Subsequent to the issuance of the Appellate Court's decision, the plaintiffs filed a motion for reconsideration en banc, wherein they claimed that the court's decision was based on a material factual error, namely, that the partnership, and not the LLC, was the party that had filed the appeal to the board. The plaintiffs also reiterated their claim that the appeal to the trial court properly had been amended to include the LLC as a party plaintiff.12 They contended further that the defendants had made a different jurisdictional argument in the Appellate Court than the one they had made to the trial court, and incorrectly had represented to the Appellate Court that the partnership was the party that had appealed to the board.13 The Appellate Court denied the plaintiffs' motion for reconsideration. This appeal by the plaintiffs followed.

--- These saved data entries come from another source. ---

/-- What recomputing lamps leaves of a machine and its table once the event has ended. -/
theorem State.Relamped.leaves {s u v t : State} {ms : List MachineNo} (h : s.Relamped u ms) (ht : v.Concludes t)
    (he : v.engine = u.engine) (hl : v.line = u.line) (m : MachineNo) :
    let new := if m ∈ ms then s.newLamp m (s.guard (s.machine m).room).closed else none
    t.machine m = (s.machine m).shown new ∧ (t.link m).table = ((s.link m).shown new).table := by
  have hm : t.machine m = u.machine m := congrArg (fun e : SessionEngine => look e.machines m) (ht.engine.trans he)
  have htable : (t.link m).table = (u.link m).table :=
    (congrArg (fun c : LineController => (look c.links m).table) ht.line).trans
      ((LineController.begin_table _ _).trans (congrArg (fun c : LineController => (look c.links m).table) hl))
  rw [hm, htable, h.machine, h.link]
  split <;> exact ⟨rfl, rfl⟩

/-! ## CONFIG_SET of NOTICE_MASK and LAMP -/

/-- Heat waits or was withdrawn (R43). -/
def MachineRecord.heatWaits (r : MachineRecord) : Prop := ∃ y, r.session = some y ∧ (y.heat = .waiting ∨ y.heat = .withdrawn)

theorem lampSource_unassigned {r : MachineRecord} (closed : Bool) (h : r.state = .unassigned) : lampSource r closed = none := if_pos h

theorem lampSource_shut {r : MachineRecord} (h : r.state ≠ .unassigned) (hcls : r.cls = .washer) :
    lampSource r true = some .outOfOrder := (if_neg h).trans (if_pos (by simp [hcls]))

/-- The lamp source of a machine by its state, where its room's closure does not show (R43). -/
theorem lampSource_open {r : MachineRecord} {closed : Bool} (h : r.state ≠ .unassigned) (hopen : r.cls = .dryer ∨ closed = false) :
    lampSource r closed = match r.state with
      | .lockedOut | .offline | .stranded | .recovering => some .outOfOrder
      | .idle => some .available
      | .armed | .authorising => some .armed
      | .running =>
        match r.session.map Session.heat with
        | some .waiting | some .withdrawn => some .heatHold
        | _ => some .inUse
      | .delayed => some .inUse
      | .done | .settling => some .done
      | .unassigned => none :=
  (if_neg h).trans ((if_neg (by rcases hopen with h | h <;> simp [h])).trans rfl)

theorem lampSource_running {r : MachineRecord} {closed : Bool} (h : r.state = .running) (hopen : r.cls = .dryer ∨ closed = false) :
    (r.heatWaits → lampSource r closed = some .heatHold) ∧ (¬ r.heatWaits → lampSource r closed = some .inUse) := by
  have hsource := lampSource_open (by simp [h]) hopen
  simp only [h] at hsource
  rw [hsource]
  cases hs : r.session with
  | none =>
    refine ⟨?_, fun _ => rfl⟩
    rintro ⟨y, hy, -⟩
    simp [hs] at hy
  | some y =>
    have hwaits : r.heatWaits ↔ y.heat = .waiting ∨ y.heat = .withdrawn := by simp [MachineRecord.heatWaits, hs]
    rw [hwaits, Option.map_some]
    cases y.heat <;> simp

theorem State.relampAll_relamped (s : State) : s.Relamped s.relampAll (indexes 64) := s.forEach_relamp _ (List.nodup_finRange 64)

theorem kept_lamps (s : State) (tag : Byte) (q : Request) (k : LampMap) {u : State}
    (h : ({ s.withRequest tag q with lamps := k } : State).SameButMachines u) : Kept [.host, .lamps, .engine, .line] s u := by
  rw [h]
  refine ⟨rfl, fun b hb => ?_⟩
  cases b
  case host | lamps | engine | line => simp at hb
  all_goals rfl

The plaintiffs claim that the Appellate Court improperly reversed the trial court's judgment, for want of subject matter jurisdiction, because the LLC, the undisputed owner of the property at issue on the date of revaluation, was aggrieved and possessed standing to appeal, regardless of whether it had appeared in the proceedings before the board. Accordingly, they claim, proof of that appearance was unnecessary to establish jurisdiction. The plaintiffs point to the plain language and historical antecedents of § 12–117a, and cases applying that provision, in support of this claim. The plaintiffs contend further that their amended appeal, naming the LLC as a party plaintiff, was filed promptly after the original complaint, as a matter of right, pursuant to § 52–128, that the defendants never have objected to the amendment, and that case law governing the addition and substitution of party plaintiffs in tax appeals further supports the addition of the LLC to the proceedings here.14

The defendants, in response, have refined further their argument that the trial court lacked subject matter jurisdiction. They again contend, as they did before the Appellate Court, that the partnership, the party that had initiated the appeal to the trial court, lacked standing to appeal because it did not own the subject property at the time of its assessment. The defendants claim further that, because the initial appeal was void for lack of jurisdiction, that appeal was “a legal nullity” that could not be amended properly to include the LLC as a party plaintiff. According to the defendants, the plaintiffs' only option was to withdraw the initial appeal, then to bring a new appeal in the name of the LLC, but even that option was unavailable by the time of the amended appeal because the statutory period in which to bring a § 12–117a appeal had expired.15 The plaintiffs reply that the amendment of their complaint to add the LLC constituted a proper substitution of a party pursuant to General Statutes § 52–109 and Practice Book § 9–20, which related back to the filing of the original complaint, thereby rendering the timing of the amendment immaterial.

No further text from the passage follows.